Say whatever you want about Tito Ortiz in recent years, but he’s not a terrible fighter. He’s gone out there and acquitted himself against decent, at the very least, competition. Compare that to Chuck’s last fights and it is a lot less upbeat. The fight with Rich Franklin isn’t as soul crushing as you might think it is, but the Rashad Evans fight certainly is and the one against Shogun isn’t much better. On the other hand, the Tito that beat Chael Sonnen and Alexander Shlemenko might not be a top 10 fighter, but even in defeat, as is the case with Liam McGeary, it hasn’t been sad like it was with Chuck. Tito still has a semblance of what made him great, Chuck doesn’t and because of that, because both fighters are in such different places than where they were when they fought the previous two times, it is like they’ve never fought.
In 2006 I knew that Tito couldn’t beat Chuck Liddell on his best day, but in 2018 Tito has a chance to beat Chuck at his worst, and he’s going to try on Saturday. That’s what intrigues me about this fight, why I’m going to watch it, even if I know how bad it will make me feel. I want to see Chuck prove Tito wrong, I want to see Chuck, as broken and battered as he appears, at his very worst, prove that he is still better than Tito. I wan’t to see one punch, thrown from the cheap seats, put Tito out.

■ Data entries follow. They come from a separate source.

-- ==== Sys2Proof/Laws/Driver.lean ====
section
/-! SUPPORT. What a call of the driver answers, by the outcome of the accessor behind it. A proof about the driver cites
these and unfolds no call. -/

namespace Sys2Proof.Machine

variable {s t : State}

theorem stepState_of_next (h : step s = .next t) : stepState s = t := by simp [stepState, h]

/-- A stopped engine's step is no change (42_engine_step.md R150 lines 1 and 2). -/
theorem step_of_stopped (h : s.stopped = true) : step s = .next s := by simp [step, h]

/-- A step's reply is the fatal latch of the state it leaves. -/
theorem drive_step (h : step s = .next t) :
    drive .step s = (match t.fatal with | some r => .fatal r | none => .done, t) := by
  obtain rfl := stepState_of_next h
  rfl

@[simp] theorem drive_readFatal : drive .readFatal s = (.latch s.fatal, s) := rfl

section
variable {α : Type} {o : Option α} {reply : α → DriverReply}

@[simp] theorem storeRead_some {a : α} : storeRead s (some a) reply = (reply a, s) := rfl
@[simp] theorem storeRead_none : storeRead s none reply = (.failed, { s with stat := .adr }) := rfl
@[simp] theorem storeWrite_some : storeWrite s (some t) = (.done, t) := rfl
@[simp] theorem storeWrite_none : storeWrite s none = (.failed, { s with stat := .adr }) := rfl
end

end Sys2Proof.Machine
end

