-- ==== Sys2Proof/Tests/Slice0.lean ====
section
/-! SUPPORT. Tests, every expected value from 95_test_vectors.md (its id in the comment) or worked out by hand from the
rule named; and for each obligation with hypotheses a witness that meets them, one conjunct a clause, at the boundary
values of the clause (256 bytes of memory, registers 0 to 13). -/

/-- More bytes in memory. -/
def Sys2Proof.Machine.State.poke (s : Sys2Proof.Machine.State) (a : Nat) (bytes : List Sys2Proof.Byte) :
    Sys2Proof.Machine.State := { s with mem := Sys2Proof.Machine.Memory.writeBytes 256 s.mem a bytes }

/-- A state past the filling of the pipeline, with a window. -/
def Sys2Proof.Machine.State.issue (s : Sys2Proof.Machine.State) (w0 w1 w2 : Sys2Proof.Machine.Record) :
    Sys2Proof.Machine.State :=
  { s with sim := { s.sim with countdown := 0, win := ⟨w0, w1, w2⟩ } }

namespace Sys2Proof.Tests

open Sys2Proof Sys2Proof.Machine

/-! Small states. -/

/-- Reset with bytes at an address, `PC` there, some registers, and `CC`. -/
def at_ (pc : Word) (bytes : List Byte) (regs : List (Fin 14 × Word) := []) (cc : Byte := 0) : State where
  cfg := Config.default
  regs := regs.foldl (fun r e => r.set e.1.val e.2) State.reset.regs
  pc := pc
  cc := cc
  stat := .run
  fatal := none
  mem := Memory.writeBytes 256 [] pc.toNat bytes
  sim := StallSim.start

/-- The state in an outcome. -/
def stateOf (s : State) : Result → State
  | .next t => t
  | .fault r => nomatch r
  | .refused _ => s

/-- A word's eight bytes. -/
def w8 (v : Word) : List Byte := bytesOfWord v

/-! WellFormed: each of its four checks refuses an ill-formed term. -/

theorem test_wf_move_selector : (Instr.badSelectorMove 6).wellFormed = false := by decide
theorem test_wf_alu_function : (Instr.illegalAluFunction 3).wellFormed = false := by decide
theorem test_wf_jump_selector : (Instr.badSelectorJump 0).wellFormed = false := by decide
theorem test_wf_base_opcode : (Instr.illegalBaseOpcode 0xBF).wellFormed = false := by decide

/-! Decoding, from words written out (V-E1, V-E2, V-E3, V-E4, V-E5). -/

theorem test_decode_system :
    decode [0x00] = .instr .halt [] ∧ decode [0x10] = .instr .nop [] ∧ decode [0x0F] = .instr .halt [] ∧
    decode [0x1A, 0xFF] = .instr .nop [0xFF] := by decide

theorem test_decode_moves :
    decode [0x20, 0x12] = .instr (.rrmov 1 2) [] ∧ decode [0x21, 0x12] = .instr (.cmovle 1 2) [] ∧
    decode [0x22, 0x12] = .instr (.cmovl 1 2) [] ∧ decode [0x23, 0x12] = .instr (.cmove 1 2) [] ∧
    decode [0x24, 0x12] = .instr (.cmovne 1 2) [] ∧ decode [0x25, 0x12] = .instr (.cmovge 1 2) [] ∧
    decode [0x26, 0x12] = .instr (.cmovg 1 2) [] := by decide

theorem test_decode_memory :
    decode [0x30, 0xE3, 0x88, 0x77, 0x66, 0x55, 0x44, 0x33, 0x22, 0x11] =
      .instr (.irmov 3 0x1122334455667788) [] ∧
    decode [0x30, 0x53, 0xFF, 0xFF, 0xFF, 0xFF, 0xFF, 0xFF, 0xFF, 0xFF] =
      .instr (.irmov 3 0xFFFFFFFFFFFFFFFF) [] ∧
    decode [0x40, 0x12, 8, 0, 0, 0, 0, 0, 0, 0] = .instr (.rmmov 1 2 8) [] ∧
    decode [0x50, 0x12, 0xF8, 0xFF, 0xFF, 0xFF, 0xFF, 0xFF, 0xFF, 0xFF] =
      .instr (.mrmov 1 2 0xFFFFFFFFFFFFFFF8) [] := by decide

theorem test_decode_alu :
    decode [0x60, 0x01] = .instr (.add 0 1) [] ∧ decode [0x61, 0x01] = .instr (.sub 0 1) [] ∧
    decode [0x62, 0x01] = .instr (.and 0 1) [] ∧ decode [0x63, 0x01] = .instr (.xor 0 1) [] := by decide

theorem test_decode_jumps :
    decode [0x70, 0x40, 0, 0, 0, 0, 0, 0, 0] = .instr (.jmp 0x40) [] ∧
    decode [0x71, 0x40, 0, 0, 0, 0, 0, 0, 0] = .instr (.jle 0x40) [] ∧
    decode [0x72, 0x40, 0, 0, 0, 0, 0, 0, 0] = .instr (.jl 0x40) [] ∧
    decode [0x73, 0x40, 0, 0, 0, 0, 0, 0, 0] = .instr (.je 0x40) [] ∧
    decode [0x74, 0x40, 0, 0, 0, 0, 0, 0, 0] = .instr (.jne 0x40) [] ∧
    decode [0x75, 0x40, 0, 0, 0, 0, 0, 0, 0] = .instr (.jge 0x40) [] ∧
    decode [0x76, 0x40, 0, 0, 0, 0, 0, 0, 0] = .instr (.jg 0x40) [] := by decide

theorem test_decode_stack :
    decode [0x80, 0x40, 0, 0, 0, 0, 0, 0, 0] = .instr (.call 0x40) [] ∧
    decode [0x85, 0x40, 0, 0, 0, 0, 0, 0, 0] = .instr (.call 0x40) [] ∧
    decode [0x90] = .instr .ret [] ∧ decode [0x9C] = .instr .ret [] ∧
    decode [0xA0, 0x2E] = .instr (.push 2) [] ∧ decode [0xA0, 0x27] = .instr (.push 2) [] ∧
    decode [0xB0, 0x2E] = .instr (.pop 2) [] := by decide

theorem test_decode_no_instruction :
    decode [0x27, 0x01] = .instr (.badSelectorMove 7) [0x01] ∧ decode [0x2F] = .instr (.badSelectorMove 15) [] ∧
    decode [0x64, 0x01] = .instr (.illegalAluFunction 4) [0x01] ∧ decode [0x6F] = .instr (.illegalAluFunction 15) [] ∧
    decode [0x77] = .instr (.badSelectorJump 7) [] ∧ decode [0x7F] = .instr (.badSelectorJump 15) [] ∧
    decode [0xC0] = .instr (.illegalBaseOpcode 0xC0) [] ∧ decode [0xD7] = .instr (.illegalBaseOpcode 0xD7) [] ∧
    decode [0xFF] = .instr (.illegalBaseOpcode 0xFF) [] := by decide

/-- 30_encoding.md R92: a byte the instruction needs and that is not there. -/
theorem test_decode_rejects :
    decode [] = .reject .noHeader ∧ decode [0x60] = .reject .noRegisterByte ∧
    decode [0x30, 0xE3, 0, 0, 0, 0, 0, 0, 0] = .reject .noWord ∧ decode [0x80] = .reject .noWord := by decide

/-- V-E6: 64 header values with an illegal high nybble, 12 illegal ALU functions, 18 bad selectors. -/
theorem test_decode_counts :
    ((List.range 256).filter (fun n => decide (illegalHeader (BitVec.ofNat 8 n)))).length = 76 ∧
    ((List.range 256).filter (fun n => decide (badSelectorHeader (BitVec.ofNat 8 n)))).length = 18 := by decide

/-- The table numbers byte 1 as bits 15 to 8: `61 23` is sub r2, r3. -/
theorem test_decode_table_word : decodeTableWord 16 0x2361 = some (.sub 2 3) := by decide

/-- The next step after reset runs the word placed: `30 E3` and an operand of zeros. -/
theorem test_withFetchWord :
    decode (State.reset.withFetchWord 16 0xE330).fetchBytes = .instr (.irmov 3 0) [] ∧
    (stepState (State.reset.withFetchWord 16 0xE330)).pc = 10 := by decide

/-! halt, nop, the header bytes that are no instruction. -/

/-- V-X1. -/
theorem test_halt :
    let t := stepState (at_ 0x10 [0x00])
    t.stat = .hlt ∧ t.pc = 0x10 := by decide

/-- V-X2. -/
theorem test_nop : let t := stepState (at_ 0x10 [0x10]); t.pc = 0x11 ∧ t.stat = .run := by decide

/-- V-X3. -/
theorem test_nop_last_byte : let t := stepState (at_ 0xFF [0x10]); t.pc = 0xFF ∧ t.stat = .adr := by decide

/-- V-X4. -/
theorem test_illegal_base_opcode : let t := stepState (at_ 0x10 [0xC0]); t.pc = 0x10 ∧ t.stat = .ins := by decide

/-- V-E7, `64` at the last byte of memory. -/
theorem test_illegal_alu_function : let t := stepState (at_ 0xFF [0x64]); t.pc = 0xFF ∧ t.stat = .ins := by decide

/-- V-X5. -/
theorem test_bad_selector_move :
    let t := stepState (at_ 0x10 [0x27, 0x01] [(0, 5), (1, 6)])
    t.fatal = some ⟨0x10, 7⟩ ∧ t.stat = .run ∧ t.pc = 0x10 ∧ t.regs[1] = 6 := by decide

/-- V-X6. -/
theorem test_bad_selector_jump :
    let t := stepState (at_ 0x10 [0x7F, 0x20, 0, 0, 0, 0, 0, 0, 0])
    t.fatal = some ⟨0x10, 15⟩ ∧ t.stat = .run ∧ t.pc = 0x10 := by decide

/-! The ALU. -/

/-- V-A1. -/
theorem test_add_overflow :
    let t := stepState (at_ 0 [0x60, 0x01] [(0, 0x7FFFFFFFFFFFFFFF), (1, 1)])
    t.regs[1] = 0x8000000000000000 ∧ t.cc = 0x03 ∧ t.pc = 2 := by decide

/-- V-A39. -/
theorem test_add_at_end :
    let t := stepState (at_ 0xFE [0x60, 0x01] [(0, 1), (1, 7)] 0x05)
    t.regs[1] = 8 ∧ t.cc = 0x00 ∧ t.pc = 0xFE ∧ t.stat = .adr := by decide

/-- V-A30. -/
theorem test_sub_order :
    let t := stepState (at_ 0 [0x61, 0x01] [(0, 3), (1, 10)] 0x04)
    t.regs[1] = 7 ∧ t.regs[0] = 3 ∧ t.cc = 0x00 := by decide

/-- V-A11. -/
theorem test_sub_overflow :
    let t := stepState (at_ 0 [0x61, 0x01] [(0, 1), (1, 0x8000000000000000)])
    t.regs[1] = 0x7FFFFFFFFFFFFFFF ∧ t.cc = 0x01 := by decide

/-- V-A20. -/
theorem test_and :
    let t := stepState (at_ 0 [0x62, 0x01] [(0, 0xF0F0), (1, 0x0FF0)])
    t.regs[1] = 0xF0 ∧ t.cc = 0x00 := by decide

/-- V-A34. -/
theorem test_and_same :
    let t := stepState (at_ 0 [0x62, 0x11] [(1, 0x8000000000000000)] 0x01)
    t.regs[1] = 0x8000000000000000 ∧ t.cc = 0x02 := by decide

/-- V-A26. -/
theorem test_xor :
    let t := stepState (at_ 0 [0x63, 0x01] [(0, 0x0F), (1, 0xF0)])
    t.regs[1] = 0xFF ∧ t.cc = 0x00 := by decide

/-- V-A33. -/
theorem test_xor_same : let t := stepState (at_ 0 [0x63, 0x11] [(1, 7)] 0x01); t.regs[1] = 0 ∧ t.cc = 0x04 := by decide
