/-- R40, R155: while every RAM byte is written, nothing records a fault, and only a reset unwrites a byte. That a reset, too,
leaves the record as it was is the model's own, notes/assumptions/1.md. -/
def Obligations.WrittenRamRecordsNoFault : Prop :=
  ∀ (D : Digest) (s t : State), s.RamWritten → stepAt D s = .next t → t.fault = s.fault ∧ (¬ s.Resets → t.RamWritten)

/-! ### The lifecycle -/

/-- R78: what the accept of a command changes, and that it is accepted while ERRF = 1 as well. -/
def Obligations.AcceptWritesTheLifecycle : Prop :=
  ∀ (D : Digest) (s : State) (a : Offset) (i : Instr), a.toNat = 0x0008 → s.busy = false →
    s.feed D (.host (.write a (encode i))) = .next { s with cur := some i, busy := true, done := false }

/-- R79: with a command in flight the engine's step is `Exec` and then the three lifecycle writes. That its turn with CUR = none
changes nothing is the model's, notes/assumptions/5.md. -/
def Obligations.EngineStepCompletesTheCommandInFlight : Prop :=
  ∀ D : Digest, (∀ s i, s.cur = some i →
    s.feed D .engine = match execAt D i s with
      | .next t => .next { t with cur := none, busy := false, done := true }
      | .fault f => .fault f
      | .refused r => .refused r) ∧
  (∀ s : State, s.cur = none → s.feed D .engine = .next s)

/-- A word written to CMD that decodes to a command is run by the engine's next step, and so is a word put where the next step
runs it, notes/assumptions/4.md: for every digest, and by the device itself. -/
def Obligations.StepRunsTheDecodedCommand : Prop :=
  ∀ (D : Digest) (s : State) (a : Offset) (v : Word) (i : Instr), a.toNat = 0x0008 → s.busy = false → decode v = .ok i →
    let t := { s with cur := some i, busy := true, done := false }
    s.feed D (.host (.write a v)) = .next t ∧ t.feed D .engine = finish (execAt D i t) ∧
    stepAt D (s.withFetchWord 32 v.toNat) = finish (execAt D i t) ∧
    step (s.withFetchWord 32 v.toNat) = finish (exec i t)

/-- R149: an idle device keeps all its state. That the device moves on by itself when no event is to come is the model's,
notes/assumptions/5.md. -/
def Obligations.IdleDeviceKeepsItsState : Prop :=
  ∀ (D : Digest) (s : State), s.inputs = [] →
    (s.cur = none → stepAt D s = .next s) ∧ stepAt D s = s.feed D .engine

/-- R81: when the host is silent, the command in flight completes (in the model's reading of weak fairness,
notes/assumptions/5.md). -/
def Obligations.CommandInFlightCompletes : Prop :=
  ∀ (D : Digest) (s : State), ∃ t, Host.Core.run (coreAt D) (s.inputs.length + 1) s = .next t ∧ t.cur = none ∧ t.inputs = []

/-- R55, R65: while a command runs, no host transaction changes a byte it reads or writes, or the command itself. -/
def Obligations.OperandsAreStableWhileBusy : Prop :=
  ∀ (D : Digest) (s t : State) (xs : List Txn) (rest : List Event), s.busy = true →
    Host.Core.run (coreAt D) xs.length { s with inputs := xs.map Event.host ++ rest } = .next t →
    t.busy = true ∧ t.cur = s.cur ∧ t.pwd = s.pwd ∧ t.key = s.key ∧ t.data = s.data ∧ t.mem = s.mem ∧ t.inputs = rest

/-- R140: a host write and a completion in either order. With the write first it is refused; with the engine first it takes
effect. -/
def Obligations.BothOrdersOfARaceAreAdmitted : Prop :=
  ∀ (D : Digest) (s : State) (a : Offset) (v : Word), a.toNat = 0x0040 → s.busy = true → s.cur = some .nop → s.errf = false →
    Host.Core.run (coreAt D) 2 { s with inputs := [.host (.write a v), .engine] }
      = .next { s with errf := true, errcode := 2, cur := none, busy := false, done := true, inputs := [] } ∧
    Host.Core.run (coreAt D) 2 { s with inputs := [.engine, .host (.write a v)] }
      = .next { s with
          data := ⟨⟨byteOf 0 v, byteOf 1 v, byteOf 2 v, byteOf 3 v⟩, s.data.right⟩
          cur := none, busy := false, done := true, inputs := [] }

The same way I wanted BJ Penn to show that he was still as great as I remembered him being, the same reason I felt like I needed to see Gomi beat Melvin Guillard. These guys still mean something to me, as awful and meaningless as MMA is and has been, I’ve still got something invested in guys like Chuck Liddell. So, I’m willing to watch the fight, willing to bet on the slightest, infinitesimal odds, that I’ll go to sleep that night feeling good about myself. That can only happens if Chuck wins though, because in my mind Chuck beats Tito from 2006 til infinity.